Problem:
The line with "def Dev.pcsAlive (d", the line with "frames (14 R483). -/", and all lines between them in the material below: return these exactly, and no others.

Record excerpts:
/-- A good profile frame arrived from the PCS: PTO starts again, and event 327 + 8c marks its recovery (14 R482-R483, R496). -/
def Dev.pcsAlive (d : Dev) : Dev :=
  let was := d.disp.ptoOut
  let d := { d with disp := { d.disp with ptoOut := false, lastT := d.time.now } }
  if was then d.canEvent d.topo.dispCtl 7 else d

/-- A profile command concerns a device whose topology names a fitted dispatch controller (14 R481). -/
def profileCmd (f : Dev → Dev) (s : State) : Out := .next (if s.dev.dispatches s.dev.topo.dispCtl then s.onDev f else s)

/-- The version chosen for a HELLO mask (14 R482). -/
def chooseVer (mask pmax : Nat) : Nat := if mask.testBit 2 && decide (2 ≤ pmax) then 2 else if mask.testBit 1 && decide (1 ≤ pmax) then 1 else 0

/-- The twin without authority keeps the profile's state from the authority's frames (14 R483). -/
def Dev.tellProfile (d : Dev) : Dev := if d.authority then d.moorSend (.profile d.disp.ver d.disp.cnt d.disp.lastSeq) else d

/-- The authority's profile state reaches its partner (14 R483). -/
def Dev.takeProfile (ver cnt : Nat) (last : Option Nat) (d : Dev) : Dev :=
  if !d.follows then d else
  let old := d.disp.ver
  let e := d.pcsAlive
  let e := { e with disp := { e.disp with ver := ver, cnt := cnt, lastSeq := last } }
  e.raiseIf (!(old == ver) && decide (1 ≤ ver)) (327 + 8 * d.topo.dispCtl) d.topo.dispCtl

/-- PROFILE_HELLO (R483); it wakes the device from WATCH (16 R550), as a REQUEST does. -/
def execProfileHello (mask : Nat) (s : State) : Out :=
  profileCmd (fun d =>
    if d.follows then d.wake else
    let v := chooseVer mask d.topo.pmax
    let d := d.pcsAlive.wake
    let d := ({ d with disp := { d.disp with ver := v } }).sendProfile 1 [v, 0, 0, 0, 0, 0]
    (if v = 0 then d else d.canEvent d.topo.dispCtl 7).tellProfile) s

/-- HEARTBEAT (R482). -/
def execHeartbeat (s : State) : Out := profileCmd (fun d => if d.follows then d else d.pcsAlive.tellProfile) s

/-- A PCS request breaks a rule of 14 R482. -/
def badPcs (r : PcsReq) : Bool := r.reserved || decide (86400 < r.dur) || (!r.withdraw && r.preq == 0)

/-- Accept a PCS request: it applies from the stamped scan, and the authority sends it to its partner (09 R331, 12 R416). -/
def Dev.acceptPcs (r : PcsReq) (due : Nat) (d : Dev) : Dev :=
  let e := { d with rep := { d.rep with pcsQ := d.rep.pcsQ ++ [(due, r)] } }
  if d.authority then e.moorSend (.pcs r due) else e

/-- REQACK bytes 0-13 (14 R482). -/
def reqAck (seq res scan : Nat) : List Nat := [seq % 256, res, 0, 0] ++ leBytes 4 scan ++ [0, 0, 0, 0, 0, 0]

/-- A REQUEST frame (14 R482-R483): ignored before a version is chosen; BADARG, then DUP, then accepted. A request that a twin
without authority receives alone is ignored (09 R331). -/
def Dev.profileReq (r : PcsReq) (d : Dev) : Dev :=
  if d.follows then d.wake else
  let d := d.pcsAlive.wake
  (if d.disp.ver = 0 ∨ d.authority = false then d
  else if badPcs r then d.sendProfile 9 (reqAck r.seq 1 0)
  else if d.disp.lastSeq = some r.seq then d.sendProfile 9 (reqAck r.seq 2 0)
  else
    let due := d.reportDue
    let d := { d with disp := { d.disp with lastSeq := some r.seq } }
    (d.acceptPcs r due).sendProfile 9 (reqAck r.seq 0 due)).tellProfile

/-- PROFILE_REQUEST (R482): a REQUEST without withdraw. -/
def execProfileRequest (dr : PcsReq) (s : State) : Out := profileCmd (Dev.profileReq { dr with withdraw := false }) s

/-- PROFILE_WITHDRAW (R482): a REQUEST with withdraw set. -/
def execProfileWithdraw (dr : PcsReq) (s : State) : Out := profileCmd (Dev.profileReq { dr with withdraw := true }) s

/-- A SoC form of the latest block record (09 R308). -/
def BlkRec.form (b : BlkRec) (k : Nat) : Int := if k = 0 then b.socf else if k = 1 then b.socm else b.socr

/-- A remaining duration of a record in ms (09 R332) as whole seconds, rounded up so that only a continuous one shows 0. -/
def secOf (ms : Nat) : Nat := (ms + 999) / 1000

/-- GRANT (14 R482). -/
def Dev.grantFrame (d : Dev) : List Nat :=
  let b := d.rep.blk0
  let fl := b2n d.prot.gxActive + 2 * b2n (d.rep.cutC || d.rep.cutD) + 4 * b2n (d.rbit A.protStat 31) + 8 * b2n d.rep.noString
    + 16 * b2n d.conservative
  uw b.scan ++ [d.disp.cnt, fl, 0, 0] ++ uw b.icg ++ uw b.idg ++ uw b.pcg ++ uw b.pdg
    ++ leBytes 2 (min (secOf b.remC) 65535) ++ leBytes 2 (min (secOf b.remD) 65535) ++ [0, 0]

/-- STATE (14 R482). -/
def Dev.stateFrame (d : Dev) : List Nat :=
  let b := d.rep.blk0
  let h := d.view0.hdr
  uw b.scan ++ [d.disp.cnt, d.topo.pform, 0, 0] ++ sw (b.form d.topo.pform) ++ uw b.edis ++ uw b.echg ++ sw (h.own.getD 4 0)
    ++ sw (h.own.getD 0 0) ++ [0, 0]

/-- LIMITS (14 R482). -/
def Dev.limitsFrame (d : Dev) : List Nat :=
  let b := d.rep.blk0
  uw b.scan ++ [d.disp.cnt, 0, 0, 0] ++ (padTo 6 0 b.ilim).flatMap uw ++ (padTo 6 0 b.plim).flatMap uw ++ [0, 0, 0, 0, 0, 0]

/-- PROFILE_REPORT_SEND (R483): in every PDIV-th scan whose records are written, once a version is chosen. -/
def execProfileReportSend (s : State) : Out :=
  profileCmd (fun d =>
    let k := d.disp.scansTo + 1
    let due := decide (d.topo.pdiv ≤ k)
    let d := { d with disp := { d.disp with scansTo := if due then 0 else k } }
    if due ∧ 1 ≤ d.disp.ver then
      let d := d.sendProfile 0x10 d.grantFrame
      let d := d.sendProfile 0x11 d.stateFrame
      if d.disp.ver = 2 then d.sendProfile 0x12 d.limitsFrame else d
    else d) s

Solution:
def Dev.pcsAlive (d : Dev) : Dev :=
  let was := d.disp.ptoOut
  let d := { d with disp := { d.disp with ptoOut := false, lastT := d.time.now } }
  if was then d.canEvent d.topo.dispCtl 7 else d

/-- A profile command concerns a device whose topology names a fitted dispatch controller (14 R481). -/
def profileCmd (f : Dev → Dev) (s : State) : Out := .next (if s.dev.dispatches s.dev.topo.dispCtl then s.onDev f else s)

/-- The version chosen for a HELLO mask (14 R482). -/
def chooseVer (mask pmax : Nat) : Nat := if mask.testBit 2 && decide (2 ≤ pmax) then 2 else if mask.testBit 1 && decide (1 ≤ pmax) then 1 else 0

/-- The twin without authority keeps the profile's state from the authority's frames (14 R483). -/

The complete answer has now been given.